It’s time for liberals to fight back

It’s time for liberals to fight back

John Lloyd
The decision of Poland’s ruling Law and Justice Party to bring the judiciary under political control has been partially blocked by President Andrezj Duda after large street demonstrations in most major cities.

The Justice Minister Zbigniew Ziobro, responding recently to a complaint against the bill filed by the European Union, said the government wouldn’t succumb to “blackmail, threats and intimidation”. “We won’t let anyone from the outside treat us this way.”

“Outside” in this instance is a Union whose democratic and civic norms Poland enthusiastically embraced when it joined the EU in 2014. “Outside” is a Union which, in 2015, pumped in €13.4bn to its economy, by some way the largest subsidy to any EU member.

Over the 13 years of its membership, Poland has received some €150bn. The Polish-Nigerian commentator Remi Adekoya writes “What we are witnessing is without doubt, one of the largest wealth transfers between nations in modern history.”

“Outside” is a Western world where the rule of laws must take precedence over the rule of leaders.
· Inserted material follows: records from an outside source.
-- ==== Sys2Proof/Certificates/Slice0/Obligations.lean ====
section
/-! DEFINITION. The statements for the provers, and the tables and predicates they are written with. Where a statement says
`exec i s = .next t`, the instruction completes in `t`; a fault of the spec is taken, so it is a next state too. -/

namespace Sys2Proof.Claims

open Sys2Proof.Machine

/-! ## The sequencer -/

/-- The context in focus. -/
abbrev cur (s : State) : Context := s.ctx s.focus
/-- No result for one of these registers is outstanding (R119). -/
abbrev ready (s : State) (rs : List Reg) : Prop := ∀ r ∈ rs, (cur s).busy r = false
/-- The context in focus becomes `x`, with its pc moved past an instruction of `len` bytes, and runs. -/
def went (s : State) (x : Context) (len : Nat) : State :=
  s.setCtx s.focus { x with pc := (cur s).pc + BitVec.ofNat 48 len, run := .run }
/-- Register `d` of the context in focus takes `v`, and the pc moves past an instruction of `len` bytes. -/
def wrote (s : State) (d : Reg) (v : W64) (len : Nat) : State := went s ((cur s).setReg d v) len

/-- The two-operand rows of R120: destination, operands, and the result as a function of a and b. -/
def aluRow : Instr → Option (Reg × Reg × Reg × (W64 → W64 → W64))
  | .add d a b => some (d, a, b, fun x y => x + y)
  | .sub d a b => some (d, a, b, fun x y => x - y)
  | .and d a b => some (d, a, b, fun x y => x &&& y)
  | .or d a b => some (d, a, b, fun x y => x ||| y)
  | .xor d a b => some (d, a, b, fun x y => x ^^^ y)
  | .shl d a b => some (d, a, b, fun x y => BitVec.ofNat 64 (x.toNat * 2 ^ (y.toNat % 64)))
  | .shr d a b => some (d, a, b, fun x y => BitVec.ofNat 64 (x.toNat / 2 ^ (y.toNat % 64)))
  | .sar d a b => some (d, a, b, fun x y => BitVec.ofInt 64 (x.toInt / 2 ^ (y.toNat % 64)))
  | .cmpLt d a b => some (d, a, b, fun x y => if x.toInt < y.toInt then 1 else 0)
  | .cmpLtu d a b => some (d, a, b, fun x y => if x.toNat < y.toNat then 1 else 0)
  | .min d a b => some (d, a, b, fun x y => if x.toInt ≤ y.toInt then x else y)
  | .max d a b => some (d, a, b, fun x y => if x.toInt ≤ y.toInt then y else x)
  | .minU d a b => some (d, a, b, fun x y => if x.toNat ≤ y.toNat then x else y)
  | .maxU d a b => some (d, a, b, fun x y => if x.toNat ≤ y.toNat then y else x)
  | .mul d a b => some (d, a, b, fun x y => BitVec.ofNat 64 (x.toNat * y.toNat))
  | .mulHi d a b => some (d, a, b, fun x y => BitVec.ofInt 64 (x.toInt * y.toInt / 2 ^ 64))
  | .mulHiu d a b => some (d, a, b, fun x y => BitVec.ofNat 64 (x.toNat * y.toNat / 2 ^ 64))
  | _ => none

/-- `n` is the number of leading zero bits of `a`. -/
def leadingZeros (a : W64) (n : Nat) : Prop := n ≤ 64 ∧ a.toNat < 2 ^ (64 - n) ∧ (n < 64 → 2 ^ (63 - n) ≤ a.toNat)

/-- The immediate rows of R122: destination, operand, and the result as a function of sa. -/
def immRow : Instr → Option (Reg × Reg × (W64 → W64))
  | .addImm d a i => some (d, a, fun x => BitVec.ofInt 64 (x.toInt + i.toInt))
  | .andImm d a i => some (d, a, fun x => x &&& BitVec.ofInt 64 i.toInt)
  | .orImm d a i => some (d, a, fun x => x ||| BitVec.ofInt 64 i.toInt)
  | .xorImm d a i => some (d, a, fun x => x ^^^ BitVec.ofInt 64 i.toInt)
  | .cmpLtImm d a i => some (d, a, fun x => if x.toInt < i.toInt then 1 else 0)
  | .cmpLtuImm d a i => some (d, a, fun x => if x.toNat < i.toNat then 1 else 0)
  | .shlImm d a i => some (d, a, fun x => BitVec.ofNat 64 (x.toNat * 2 ^ i.toNat))
  | .shrImm d a i => some (d, a, fun x => BitVec.ofNat 64 (x.toNat / 2 ^ i.toNat))
  | .sarImm d a i => some (d, a, fun x => BitVec.ofInt 64 (x.toInt / 2 ^ i.toNat))
  | _ => none

/-- The opcodes of R122. -/
def immOps (d a : Reg) (i : BitVec 15) : List (Nat × Instr) :=
  [(1, .addImm d a i), (2, .andImm d a i), (3, .orImm d a i), (4, .xorImm d a i), (5, .cmpLtImm d a i), (6, .cmpLtuImm d a i),
    (7, .shlImm d a i), (8, .shrImm d a i), (9, .sarImm d a i)]

/-- The opcodes of R124. -/
def branchOps (a b : Reg) (o : BitVec 15) : List (Nat × Instr) :=
  [(0x10, .brEq a b o), (0x11, .brNe a b o), (0x12, .brLt a b o), (0x13, .brGe a b o), (0x14, .brLtu a b o), (0x15, .brGeu a b o)]

/-- The divisions of R121: destination, operands, and the result. -/
def divRow : Instr → Option (Reg × Reg × Reg × (W64 → W64 → W64))
  | .div d a b => some (d, a, b, fun x y =>
      if y = 0 then 0 else if x.toInt = -2 ^ 63 ∧ y.toInt = -1 then BitVec.ofNat 64 0x7FFFFFFFFFFFFFFF
      else BitVec.ofInt 64 (x.toInt.tdiv y.toInt))
  | .rem d a b => some (d, a, b, fun x y =>
      if y = 0 then x else if x.toInt = -2 ^ 63 ∧ y.toInt = -1 then 0 else BitVec.ofInt 64 (x.toInt.tmod y.toInt))
  | .divU d a b => some (d, a, b, fun x y => if y = 0 then 0 else BitVec.ofNat 64 (x.toNat / y.toNat))
  | .remU d a b => some (d, a, b, fun x y => if y = 0 then x else BitVec.ofNat 64 (x.toNat % y.toNat))
  | _ => none

/-- The branches of R124: operands, offset, and when they are taken. -/
def branchRow : Instr → Option (Reg × Reg × BitVec 15 × (W64 → W64 → Bool))
  | .brEq a b o => some (a, b, o, fun x y => decide (x = y))
  | .brNe a b o => some (a, b, o, fun x y => decide (x ≠ y))
  | .brLt a b o => some (a, b, o, fun x y => decide (x.toInt < y.toInt))
  | .brGe a b o => some (a, b, o, fun x y => decide (y.toInt ≤ x.toInt))
  | .brLtu a b o => some (a, b, o, fun x y => decide (x.toNat < y.toNat))
  | .brGeu a b o => some (a, b, o, fun x y => decide (y.toNat ≤ x.toNat))
  | _ => none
 “Outside” is also globalization, the complex networks of trade agreements, transnational corporate production and overarching financial, political and legal institutions. And “outside” has been suffused, since the collapse of Soviet communism in 1991, with a broadly liberal ideology which stresses openness, multiculturalism and constant willingness to change. The current Polish government is against most of that. And why should it not be? So is the leader of the Western world.

President Donald Trump, in a speech in Warsaw, forbore to mention the justice law, instead sharing distaste for the news media with President Duda and lamenting the decline of Europe, implicitly exempting Poland from that declines. 

A shift is taking place in politics and society worldwide. The release from communism in the early 1990s was expected by many to result in a stable embrace of liberal democratic norms by the former communist countries, including Russia itself.

That was a liberal illusion. It is now being proven wrong, most starkly in Russia, but also in Hungary, Poland, Slovakia and possibly in the Czech Republic. The opposite of communism, in these countries, is not now liberal democracy, but semi-authoritarian nationalism. That had been a discreet component of communism; it has flourished much more openly since communism collapsed. As the European Council president Donald Tusk (a former Prime Minister of Poland) put it - “Poland is moving us back, in time and space, to the East.” But it isn’t just the East. Trump is a standing affront to the ideals and practices of democratic statehood, which have had the adherence, more or less, of liberals, conservatives and social democrats in the post-war West. 

The extremes wish to make sure that the center will not hold. There’s a fight on between the nationalist and the globalist visions which, even after the defeat of the far right in France and the Netherlands, remains intense. Moderate liberalism, after years of easy assumption that its bases were secure, now must show itself capable of mind-to-mind combat.